Speaking of The Cartridge Family, everything seems to indicate that the band--a raucous four-piece built on growling keyboards, guitars and personal poetry-cum-barstool blues--is less than a month away from finishing their debut album. The band has been sporadically working with Kenny Roby and Rob Farris since the mid-November on the effort.
"They're one of those bands that has been playing the stuff live around town, and they really know how to play them," Farris told The Independent. "Now, they're just playing catch-up in the studio."
The good news for Pico vs. Island Trees: Their CD Release Party show with International Orange and Go*Machine drew 400 people to the Lincoln Theatre on January 4th. And their debut album, just wait. , hits shelves February 10 through Deep South Records.
The mediocre news for Pico vs. Island Trees: Despite their ambition their debut effort could have been better.
During a midsummer afternoon's talk of future tour buses and of making much more than a local music scene, the three pals from Raleigh who make up the band--Bryan Carter, Chris Karlsson and Jeremy Bullock--beamed when they discussed John Mayer last June. They were enthralled with Mayer's decision to invite ?uestlove of The Roots to play drums over a track on his new album, and they confessed that he was an inspiration. Frontman/drummer/vocalist Carter even went so far as to suggest that, musically, he and his bandmates thought like Mayer. And, despite Mayer's more recent attempts at relegating himself into musical irrelevancy through unabashed Gap-ad album covers and redundant singles, that seemed to be a huge claim. They were comparing themselves to one of their heroes, who had infused his own blues background and love of hip-hop, rhythm n' blues, and The Police into a halfway decent pop amalgamation wildly adored by the masses.

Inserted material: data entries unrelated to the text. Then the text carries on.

/-- A unit of a read is captured, or ends the command with a status. -/
def State.readPart (s : State) (id i : Nat) (l : Except (BitVec 16) (List Byte)) : State :=
  match s.stCmd id, l with
  | none, _ => s
  | some c, .ok d => s.setStCmd id { c with parts := Tab.ins c.parts i d }
  | some c, .error st => s.setStCmd id { c with parts := Tab.ins c.parts i [], fail := st }

/-- What a slot gives to a command: its data, or for READ_CHAIN its CHAIN. -/
def slotGives (op : Nat) (data : BitVec 32768) (chain : BitVec 256) : List Byte :=
  if op = opChain then leBytes 32 chain.toNat else leBytes 4096 data.toNat

/-- A unit of a read resolves (R303): buffered, unmapped, lost, of an excluded LUN (R288), or by a slot read that waits at its
group. A map entry that cannot be read ends the command (R391). -/
def State.readUnit (s : State) (id op nsid i lba : Nat) : State :=
  match s.bufNewest nsid lba with
  | some b => s.readPart id i (.ok (slotGives op b.data b.chain))
  | none =>
    match s.entryRead nsid lba with
    | (s, some st, _) => s.readPart id i (.error st)
    | (s, none, e) =>
    if e % 4 = 2 then s.readPart id i (.error 0x0501)
    else if e % 2 = 0 then s.readPart id i (.ok (slotGives op 0 0))
    else if lunOf (e / 4) ∉ s.alm.geom.luns then s.readPart id i (.error 0x0501)
    else
      let g := chOf (blkOf (e / 4))
      s.onAlm fun a => { a with reads := Tab.set [] a.reads g (Tab.get [] a.reads g ++
        [{ cmd := id, idx := i, nsid := nsid, unit := lba, loc := e / 4 }]) }

/-- SLOT_READ_COMPLETE: the oldest slot read of a group ends (R303). -/
def execSlotReadComplete (g : Fin 32) (steps : Nat) (ok : Bool) (s : State) : Out :=
  .next (match Tab.get [] s.alm.reads g.val with
  | [] => s
  | r :: t =>
    if !s.flashOn || !s.dirtyRoom 4 then s else
    let s := s.onAlm fun a => { a with reads := Tab.set [] a.reads g.val t }
    let x := s.nslot r.loc
    let q := s.slotReadEnd r.loc r.nsid r.unit steps ok
    let op := ((s.stCmd r.cmd).map fun c => c.op).getD 0
    ((q.1.readPart r.cmd r.idx (if q.2 then .ok (slotGives op x.data x.chain) else .error 0x0501)).readEnd r.cmd).almGo)

/-! ### Commands begin (R329, R330, R336) -/

/-- The namespaces that a FLUSH covers (R331). -/
def State.flushSet (s : State) (e : Item) : List Nat :=
  if e.nsid = 0xFFFFFFFF then (s.alm.ns.filter fun x => x.2.exists_ && !x.2.destroying && x.2.bid == e.bid).map Prod.fst else [e.nsid]
/-- The buffered writes that a FLUSH waits for: those accepted before its dispatch (R331). -/
def State.flushWaits (s : State) (e : Item) : List Nat :=
  if e.opcode = opFlush then (s.alm.buf.filter fun b => decide (b.nsid ∈ s.flushSet e)).map fun b => b.id else []

/-- FLUSH begins (R331): it asks for seals, and waits for the units sealed as well. -/
def State.flushBegin (s : State) (id : Nat) (c : StCmd) : State :=
  let i := s.alm.nextBuf
  let s := (s.flushSet c.item).foldl (fun s n => if (s.ns n).ledger then s.sealUnit n else s) s
  s.setStCmd id { c with started := true, accepted := true, waits := c.waits ++ (List.range (s.alm.nextBuf - i)).map (i + ·) }

/-- A command that gathers its data waits then for its acceptance (R330); a TRIM with AD clear has no effect (R328).
DEDUCED (log entry 26). -/
def State.gatherBegin (s : State) (id : Nat) (c : StCmd) : State :=
  if c.op = opTrim ∧ !bitAt (c.item.word 44) 2 then s.stDone id 0
  else
    let r := s.gather c.item
    match r.2 with
    | .error st => r.1.stDone id st
    | .ok l =>
      if c.op = opTrim ∧ (trimRanges l).any fun x => decide (262144 * (s.ns c.nsid).size < x.1 + x.2) then r.1.stDone id 0x0470
      else (r.1.setStCmd id { c with started := true, data := l }).onAlm fun a => { a with accept := a.accept ++ [id] }

/-- A READ or READ_CHAIN begins: every unit resolves. One that fails test 9 has written free values to what it could (R330). -/
def State.readBegin (s : State) (id : Nat) (c : StCmd) : State :=
  let x := s.extentList c.item
  match x.2 with
  | .error st => x.1.stDone id st
  | .ok l =>
    match x.1.extentsFail c.item false l with
    | some st => (if st = 0x0402 then x.1 else x.1.scatterFree c.item.bid l).stDone id st
    | none =>
    let s := x.1.setStCmd id { c with started := true }
    let s := if c.op = opChain ∧ c.unit = headK then s.readPart id 0 (.ok (leBytes 32 (s.ns c.nsid).head.toNat))
      else (List.range c.n).foldl (fun s i => s.readUnit id c.op c.nsid i (c.unit + i)) s
    s.readEnd id

/-- A command begins. -/
def State.stStart (s : State) (id : Nat) : State :=
  match s.stCmd id with
  | none => s
  | some c =>
    match s.stBegin c.item with
    | some st => (s.stDone id st).almGo
    | none =>
      (if c.op = opFlush then s.flushBegin id c
       else if isRd c.op || c.op == opChain then s.readBegin id c
       else s.gatherBegin id c).almGo

/-- A storage command is dispatched (R329): it fails a test, or begins, or waits for its turn (R336) or for the flash complex to
leave PS2 (R344). -/
def State.stAdmit (e : Item) (s : State) : State :=
  let s := s.psWake
  match s.stEarly e with
  | some st => s.complete e st
  | none =>
    let id := s.alm.nextCmd
    let op := e.opcode
    let c : StCmd := { item := e, op := op, nsid := e.nsid, unit := e.unit, ordered := s.isOrdered e
                       n := if isWr op || isRd op then e.nUnits else 1, waits := s.flushWaits e }
    let s := (s.setStCmd id c).onAlm fun a => { a with nextCmd := id + 1 }
    if c.ordered || !s.flashOn then s else s.stStart id

/-- Storage commands are dispatched only while ALM_STAT.READY is 1 (R329). -/
def almReady : Item → State → Bool := fun _ s => s.regBit Reg.almStat 0

/-- The storage commands of class 6 (R328). -/
def execFlush (q : BitVec 16) (s : State) : Out := .next (dispatch 6 opFlush q almReady State.stAdmit s)
def execWrite (q : BitVec 16) (s : State) : Out := .next (dispatch 6 opWrite q almReady State.stAdmit s)
def execRead (q : BitVec 16) (s : State) : Out := .next (dispatch 6 opRead q almReady State.stAdmit s)
/-- DEDUCED (log entry 23). -/
def execTrim (q : BitVec 16) (s : State) : Out := .next (dispatch 6 opTrim q almReady State.stAdmit s)
def execOrderedWrite (q : BitVec 16) (s : State) : Out := .next (dispatch 6 opOWrite q almReady State.stAdmit s)
def execOrderedRead (q : BitVec 16) (s : State) : Out := .next (dispatch 6 opORead q almReady State.stAdmit s)
def execAppend (q : BitVec 16) (s : State) : Out := .next (dispatch 6 opAppend q almReady State.stAdmit s)
/-- DEDUCED (log entry 22). -/
def execReadChain (q : BitVec 16) (s : State) : Out := .next (dispatch 6 opChain q almReady State.stAdmit s)

/-- Whether stamp a comes before stamp b. -/
def stampBefore (a b : BitVec 32) : Bool := decide (0 < (b - a).toNat) && decide ((b - a).toNat < 2 ^ 31)

/-- ORDERED_COMMAND_START (R336): the ordered command of a flow that waits with the earliest stamp begins, once every earlier one
has reached its execution point. -/
def execOrderedCommandStart (f : BitVec 16) (s : State) : Out :=
  .next (
    let l := s.alm.cmds.filter fun e => e.2.ordered && e.2.item.flow == f && e.2.op != 0xF0
    let w := l.filter fun e => !e.2.started
    match w.find? fun e => l.all fun p => p.1 == e.1 || p.2.point || !stampBefore p.2.item.seq e.2.item.seq with
    | none => s
    | some e => if s.flashOn && s.regBit Reg.almStat 0 then s.stStart e.1 else s)
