-- ==== Sys2Proof/Machine/LocalMover.lean ====
section
/-! DEFINITION. Sys2Proof/Machine/LocalMover.lean: the local mover kick, major 0x33 (R350–R352). -/

namespace Sys2Proof.Machine

/-- MOVER_FAULT (R62). -/
def trapMover : Trap := { code := 0x16 }

/-- A kick (R351): the fence of R78 first, then the wait for the mover, then the start. -/
def State.mvKick (s : State) (x : Nat) (src dst : W64) (count mode : Nat) : Eff :=
  let s := s.ctxFence x
  let n := x / 16
  let c := s.ctx x
  if c.acks ≠ 0 then .wait (s.waitFor x .waitMem .mvgo)
  else
    let m := s.mover n
    let s := if m.st = 4 ∧ !m.kernel ∧ m.ctx = x % 16 ∧ m.job = c.job then s.mvIdle n else s
    if (s.mover n).st ≠ 0 then .wait (s.waitFor x .waitUnit .mvgo)
    else
      let s := (((s.setReg (Reg.mvSrc n) src).setReg (Reg.mvDst n) dst).setReg (Reg.mvCount n) (BitVec.ofNat 64 count)).setReg (Reg.mvDone n) 0
      let k : Kick := { chan := n, done := decide (count = 0) }
      let s := s.setCtx x { s.ctx x with kick := some k }
      .ok (if count = 0 then s
        else s.setMover n { st := 1, bid := c.bid, ctx := x % 16, job := c.job, mode := mode })

/-- MVGO (R350, R351). -/
def execMvgo (x : CtxId) (mode : BitVec 2) (rd rs1 rs2 : Reg5) (s : State) : Out :=
  let i := ctxIdx x
  let w := encA 0x33 rd rs1 rs2 (mode.toNat * 8)
  .next (issue i { word := w, prof := profE, srcs := [lg rs1, lg rs2, lg rd], ra := .noEffect }
    (fun s =>
      let c := s.g i rd.toNat
      if mode = 3 then .trap s (trapIllegal w)
      else if fld c 32 32 ≠ 0 then .trap s trapMover
      else s.mvKick i (s.g i rs1.toNat) (s.g i rs2.toNat) (fld c 0 32) mode.toNat) s)

/-- The status word of a context (R352). -/
def State.mvWord (s : State) (x : Nat) : W64 := kickWord (s.ctx x).kick (s.mover (x / 16)).moved

/-- MVSTAT (R352); in run-ahead it has no effect and poisons rd (R353). -/
def execMvstat (x : CtxId) (rd : Reg5) (s : State) : Out :=
  .next (issue (ctxIdx x) { word := encA 0x33 rd 0 0 1, prof := profE, dsts := [lg rd], ra := .noEffect }
    (fun s => .ok (s.setG (ctxIdx x) rd.toNat (s.mvWord (ctxIdx x)))) s)

/-- MVWAIT (R350): it waits while the last kick runs. -/
def execMvwait (x : CtxId) (rd : Reg5) (s : State) : Out :=
  .next (issue (ctxIdx x) { word := encA 0x33 rd 0 0 2, prof := profE, dsts := [lg rd], ra := .noEffect }
    (fun s =>
      let i := ctxIdx x
      match (s.ctx i).kick with
      | some k => if !k.done && !k.failed then .wait (s.waitFor i .waitUnit (.mover rd)) else .ok (s.setG i rd.toNat (s.mvWord i))
      | none => .ok (s.setG i rd.toNat 0)) s)

end Sys2Proof.Machine
end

Those comparisons, at least for now, aren't qualified. While the influence of Mayer and one half-dozen other rootsy college rock acts are apparent in the Pico mix, their Bobby Patterson-produced debut effort, just wait. , is, at times, unsteady on its feet. Carter's drumming lacks the soul that defined Patterson's DAG and some of the vocals and instrumental arrangements fail to soar when they could.
But there is, at least, something here. After all, this isn't the logical EP that would seem to be the customary and much less expensive move for most trios just now beginning their second semester in three colleges spread over two states. This is--for better or worse--a carefully made, twelve-track debut that represents no less than seven months of actual studio time and clocks in at just under 50 minutes. It even ends with the even keel of an acoustic, instrumental denouement. And, like that obvious ambition, the writing runs the gamut--from the forlorn "In The Sky" to the tongue-tied puppy love smiling through "Brand New Set of Wings" and "Saying The Opposite," Carter and the Pico boys have a lot to say. On occasion, the sentiment is spoiled by an easy, thoughtless rhyme or the one-off platitude, though maturity seems but a wink away for Carter as a songwriter. His words pose twice the charm of Mr. Mayer's, and--at his best--he marries an impressive wit with a vocabulary that transcends customary pop and the ilk. "Last night, I felt just like Medeski / And I wish that Martin Wood," he puns at one point. The hooks are sometimes perfect, and the song structures alternately relish originality (the afore-mocked "Mother of Pearl") and scholasticism (the Dispatch-fueled and Robert Sledge-accompanied "Six Up"). There's potential here, but that may only blossom into a truly fitting Pico record given two years.
Hell, just wait.
Triangle electrified funk rock quartet Saunter recently released a four-track EP produced by John Custer and recorded at his NVision Studios. Look for a chat with the band in two weeks
Bifocal Media will release Future Anterior, the 12th album from hyperactive Murfreesboro, Tenn. math rock trio Serotonin on January 27.